Located in Bloomfield to the west of Picton, ONT. Opened as the Picton Drive-In prior to 1956. It was renamed Mustang Drive-In in April 1956. A second screen was added in 2002. It is open during the summer months.

In 2020 it was taken over by Drew Downs & Dawn Laing.

Contributed by Ken McIntyre

Recent comments (view all 3 comments)

MichaelKilgore
MichaelKilgore on August 31, 2017 at 5:22 pm

Paul Peterson bought the Mustang, seemingly on a whim after driving past its For Sale sign, in the summer of 1988. He’s owned and operated it ever since.

In his book A Good Day’s Work: In Pursuit of a Disappearing Canada, John Demont wrote that the Mustang opened in April 1956. But actually, it opened as the Picton Drive-In and later changed its name, probably reflecting an ownership change. The only other clues I have for when that happened come from my incomplete set of Motion Picture Almanacs:

1955: not listed.

1959: Drive-In, capacity …, owner A. Wincix.

1963: Drive-In, 350, F. G. Brown.

1969: Drive-In, 350.

1972-76: Mustang, 350.

davidcoppock
davidcoppock on October 14, 2018 at 10:04 am

Screen 2 opened in 2002. 400 cars.

MichaelKilgore
MichaelKilgore on July 23, 2019 at 12:54 pm

Small update to the Motion Picture Almanac notes above: “Drive-In” switched to “Mustang” in the 1970 edition, so the name change was probably a year or two earlier.

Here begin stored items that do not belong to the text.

theorem execCalRecordWrite_kept{b : State} : ∀ x0, Kept b x0 → KeptO b (execCalRecordWrite x0) := by
  intro x0 h0
  unfold execCalRecordWrite
  refine keptO_next ?_
  refine kept_ite ?_ ?_
  · exact h0
  · extract_lets +onlyGivenNames v0
    clear_value v0
    extract_lets +onlyGivenNames v1
    clear_value v1
    refine kept_ite ?_ ?_
    · exact h0
    · refine kept_ite ?_ ?_
      · exact h0
      · split
        extract_lets +onlyGivenNames v6
        clear_value v6
        exact showCal_kept _ _ (kept_mk (kept_eta h0))

theorem tearCal_kept{b : State} : ∀ x0, Kept b x0 → Kept b (tearCal x0) := by
  intro x0 h0
  unfold tearCal
  refine kept_ite ?_ ?_
  · exact h0
  · split
    extract_lets +onlyGivenNames v4
    clear_value v4
    extract_lets +onlyGivenNames v5
    have p6 : Kept b v5 := by
      unfold v5
      exact kept_mk (keptF_free _ (kept_eta h0))
    clear_value v5
    exact kept_ite p6 (kept_ite (kept_mk (kept_eta p6)) (kept_mk (kept_eta p6)))

theorem takeMsg_kept{b : State} : ∀ x0 x1 x2, Kept b x1 → Kept b (takeMsg x0 x1 x2) := by
  intro x0 x1 x2 h1
  unfold takeMsg
  split
  · exact takeCredit_kept _ _ _ h1
  · exact kept_ite (takePower_kept _ _ _ h1) h1
  · exact takeSync_kept _ _ h1
  · exact kept_ite (takeAnn_kept _ _ _ _ h1) h1
  · exact takeChg_kept _ _ _ h1
  · exact takeMap_kept _ _ _ _ h1
  · exact takeCalReq_kept _ _ _ h1
  · exact takeId_kept _ _ _ h1

theorem upFlit_kept{b : State} : ∀ x0 x1 x2, Kept b x0 → Kept b (upFlit x0 x1 x2) := by
  intro x0 x1 x2 h0
  unfold upFlit
  refine kept_ite ?_ ?_
  · exact setNak_kept _ _ (mlxCount_kept _ _ _ _ h0)
  · extract_lets +onlyGivenNames v0
    clear_value v0
    extract_lets +onlyGivenNames v1
    have p2 : Kept b v1 := by
      unfold v1
      exact headerAck_kept _ _ _ h0
    clear_value v1
    split
    · exact p2
    · exact acceptData_kept _ _ _ _ p2
    · exact kept_foldl (fun f10 i10 p10 => takeMsg_kept _ _ _ p10) _ p2

theorem rxFlit_kept{b : State} : ∀ x0 x1 x2, Kept b x0 → Kept b (rxFlit x0 x1 x2) := by
  intro x0 x1 x2 h0
  unfold rxFlit
  extract_lets +onlyGivenNames v0
  clear_value v0
  refine kept_ite ?_ ?_
  · extract_lets +onlyGivenNames v1
    have p2 : Kept b v1 := by
      unfold v1
      exact kept_foldl (fun f3 i3 p3 => codeword_kept _ _ _ p3) _ h0
    clear_value v1
    exact kept_ite (upFlit_kept _ _ _ p2) p2
  · exact kept_ite (kept_ite (mlxCount_kept _ _ _ _ h0) (kept_ite (kept_foldl (fun f4 i4 p4 => takeMsg_kept _ _ _ p4) _ h0) h0)) h0

theorem execDataFlit_kept{b : State} : ∀ x0 x1 x2, Kept b x2 → KeptO b (execDataFlit x0 x1 x2) := by
  intro x0 x1 x2 h2
  unfold execDataFlit
  exact onEng_kept _ _ _ _ h2 (rxFlit_kept _ _ _ h2)

theorem execIdleFlit_kept{b : State} : ∀ x0 x1 x2, Kept b x2 → KeptO b (execIdleFlit x0 x1 x2) := by
  intro x0 x1 x2 h2
  unfold execIdleFlit
  exact onEng_kept _ _ _ _ h2 (rxFlit_kept _ _ _ h2)

theorem answer_kept{b : State} : ∀ x0 x1 x2, Kept b x0 → Kept b (answer x0 x1 x2) := by
  intro x0 x1 x2 h0
  unfold answer
  exact setHub_kept _ _ _ h0

theorem homeEcc_kept{b : State} : ∀ x0 x1 x2, Kept b x0 → Kept b (homeEcc x0 x1 x2) := by
  intro x0 x1 x2 h0
  unfold homeEcc
  split
  · exact foundCe_kept _ _ _ h0
  · exact foundUe_kept _ _ _ h0
  · exact h0

theorem hubReq_kept{b : State} : ∀ x0 x1 x2, Kept b x1 → Kept b x2 → KeptO b (hubReq x0 x1 x2) := by
  intro x0 x1 x2 h1 h2
  unfold hubReq
  exact guardWf_kept _ _ (keptO_next (kept_ite h1 h2))

theorem execHubLineRead_kept{b : State} : ∀ x0 x1 x2, Kept b x2 → KeptO b (execHubLineRead x0 x1 x2) := by
  intro x0 x1 x2 h2
  unfold execHubLineRead
  refine hubReq_kept _ _ _ ?_ ?_
  · exact h2
  · extract_lets +onlyGivenNames v0
    clear_value v0
    extract_lets +onlyGivenNames v1
    clear_value v1
    split
    · split
      rename_i z11
      exact answer_kept _ _ _ (kept_of_eq_2_2 z11 (windowLoad_kept _ _ _ _ _ _ _ h2))
    · split
      rename_i z21
      exact answer_kept _ _ _ (kept_of_eq_2_2_2 z21 (counterLoad_kept _ _ _ _ h2))
    · extract_lets +onlyGivenNames v25
      have p26 : Kept b v25 := by
        unfold v25
        exact kept_ite (homeEcc_kept _ _ _ h2) h2
      clear_value v25
      split
      rename_i z32
      exact answer_kept _ _ _ (kept_of_eq_2_2_2 z32 (lineRead_kept _ _ _ p26))

theorem execHubLineWrite_kept{b : State} : ∀ x0 x1 x2 x3, Kept b x3 → KeptO b (execHubLineWrite x0 x1 x2 x3) := by
  intro x0 x1 x2 x3 h3
  unfold execHubLineWrite
  refine hubReq_kept _ _ _ ?_ ?_
  · exact h3
  · extract_lets +onlyGivenNames v0
    clear_value v0
    extract_lets +onlyGivenNames v1
    clear_value v1
    extract_lets +onlyGivenNames v2
    clear_value v2
    split
    · split
      rename_i z11
      exact answer_kept _ _ _ (kept_of_eq_2 z11 (windowStore_kept _ _ _ _ _ _ _ _ h3))
    · split
      rename_i z18
      exact answer_kept _ _ _ (kept_of_eq_2_2 z18 (lineWrite_kept _ _ _ _ _ h3))

theorem execHubAtomic_kept{b : State} : ∀ x0 x1 x2 x3 x4, Kept b x4 → KeptO b (execHubAtomic x0 x1 x2 x3 x4) := by
  intro x0 x1 x2 x3 x4 h4
  unfold execHubAtomic
  refine guardWf_kept _ _ ?_
  refine hubReq_kept _ _ _ ?_ ?_
  · exact h4
  · split
    rename_i z5
    exact answer_kept _ _ _ (kept_of_eq_2_2_2 z5 (atomicAt_kept _ _ _ _ _ _ h4))

theorem execAccessDeniedWindowClose_kept{b : State} : ∀ x0 x1 x2, Kept b x2 → KeptO b (execAccessDeniedWindowClose x0 x1 x2) := by
  intro x0 x1 x2 h2
  unfold execAccessDeniedWindowClose
  refine guardWf_kept _ _ ?_
  refine keptO_next ?_
  extract_lets +onlyGivenNames v0
  clear_value v0
  split
  · exact h2
  · extract_lets +onlyGivenNames v6
    have p7 : Kept b v6 := by
      unfold v6
      exact setHub_kept _ _ _ h2
    clear_value v6
    extract_lets +onlyGivenNames v8
    have p9 : Kept b v8 := by
      unfold v8
      exact kept_mk (kept_eta p7)
    clear_value v8
    exact emitEv_kept _ _ p9

theorem tlbInvWrite_kept{b : State} : ∀ x0 x1 x2, Kept b x0 → Kept b (tlbInvWrite x0 x1 x2) := by
  intro x0 x1 x2 h0
  unfold tlbInvWrite
  refine kept_ite ?_ ?_
  · exact h0
  · extract_lets +onlyGivenNames v0
    have p1 : Kept b v0 := by
      unfold v0
      exact writeReg_kept _ _ _ h0
    clear_value v0
    refine kept_ite ?_ ?_
    · exact p1
    · extract_lets +onlyGivenNames v2
      clear_value v2
      extract_lets +onlyGivenNames v3
      have p4 : Kept b v3 := by
        unfold v3
        exact invalidate_kept _ _ _ _ _ p1
      clear_value v3
      exact setHub_kept _ _ _ (setRbit_kept _ _ _ _ p4)

theorem execTlbInv_kept{b : State} : ∀ x0 x1 x2 x3, Kept b x3 → KeptO b (execTlbInv x0 x1 x2 x3) := by
  intro x0 x1 x2 x3 h3
  unfold execTlbInv
  exact guardWf_kept _ _ (adminCmd_kept _ _ _ _ h3 (fun y0 k1 => tlbInvWrite_kept _ _ _ k1))

theorem execTlbInvDone_kept{b : State} : ∀ x0 x1, Kept b x1 → KeptO b (execTlbInvDone x0 x1) := by
  intro x0 x1 h1
  unfold execTlbInvDone
  refine guardWf_kept _ _ ?_
  refine keptO_next ?_
  split
  · exact h1
  · extract_lets +onlyGivenNames v7
    have p8 : Kept b v7 := by
      unfold v7
      exact invalidate_kept _ _ _ _ _ h1
    clear_value v7
    exact setRbit_kept _ _ _ _ (setHub_kept _ _ _ p8)

theorem segModeWrite_kept{b : State} : ∀ x0 x1 x2 x3, Kept b x0 → Kept b (segModeWrite x0 x1 x2 x3) := by
  intro x0 x1 x2 x3 h0
  unfold segModeWrite
  exact setHub_kept _ _ _ h0

theorem execHbmSegModeWrite_kept{b : State} : ∀ x0 x1 x2 x3 x4, Kept b x4 → KeptO b (execHbmSegModeWrite x0 x1 x2 x3 x4) := by
  intro x0 x1 x2 x3 x4 h4
  unfold execHbmSegModeWrite
  exact guardWf_kept _ _ (adminCmd_kept _ _ _ _ h4 (fun y0 k1 => segModeWrite_kept _ _ _ _ k1))

theorem execHbmSegModeApply_kept{b : State} : ∀ x0 x1 x2, Kept b x2 → KeptO b (execHbmSegModeApply x0 x1 x2) := by
  intro x0 x1 x2 h2
  unfold execHbmSegModeApply
  exact guardWf_kept _ _ (keptO_next (segApply_kept _ _ _ h2))

theorem rdcCtlWrite_kept{b : State} : ∀ x0 x1 x2, Kept b x0 → Kept b (rdcCtlWrite x0 x1 x2) := by
  intro x0 x1 x2 h0
  unfold rdcCtlWrite
  extract_lets +onlyGivenNames v0
  have p1 : Kept b v0 := by
    unfold v0
    exact setRbit_kept _ _ _ _ (writeReg_kept _ _ _ h0)
  clear_value v0
  exact kept_ite (discardRdc_kept _ _ _ p1) p1

theorem execRdcInv_kept{b : State} : ∀ x0 x1 x2 x3, Kept b x3 → KeptO b (execRdcInv x0 x1 x2 x3) := by
  intro x0 x1 x2 x3 h3
  unfold execRdcInv
  exact guardWf_kept _ _ (adminCmd_kept _ _ _ _ h3 (fun y0 k1 => rdcCtlWrite_kept _ _ _ k1))

theorem execHbmChannelTrainingLoss_kept{b : State} : ∀ x0 x1 x2 x3 x4, Kept b x4 → KeptO b (execHbmChannelTrainingLoss x0 x1 x2 x3 x4) := by
  intro x0 x1 x2 x3 x4 h4
  unfold execHbmChannelTrainingLoss
  exact guardWf_kept _ _ (keptO_next (kept_ite (fenceChannel_kept _ _ _ _ _ h4) h4))

end Sys2Proof.Machine
end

Online at the Internet Archive, I picked up Tim Falconer’s 2008 book Drive: a road trip through our complicated affair with the automobile. His description of Paul and Nancy Peterson’s 1988 purchase matches Demont’s, but he adds more details.

“The property was in bad shape and the theatre had a reputation as a place for young people to get drunk and, he learned later, there had been a small riot on the last night of the 1987 season. Worse, the Petersons knew nothing about running a drive-in.” The couple cleaned up the place and most importantly, created and enforced a no-alcohol policy. That hurt first year attendance, Paul Peterson said, “but it worked because word got out: it’s not a dump anymore.”

The Petersons added a second screen in 2002, and as of 2008, their adult children were helping to run the Mustang.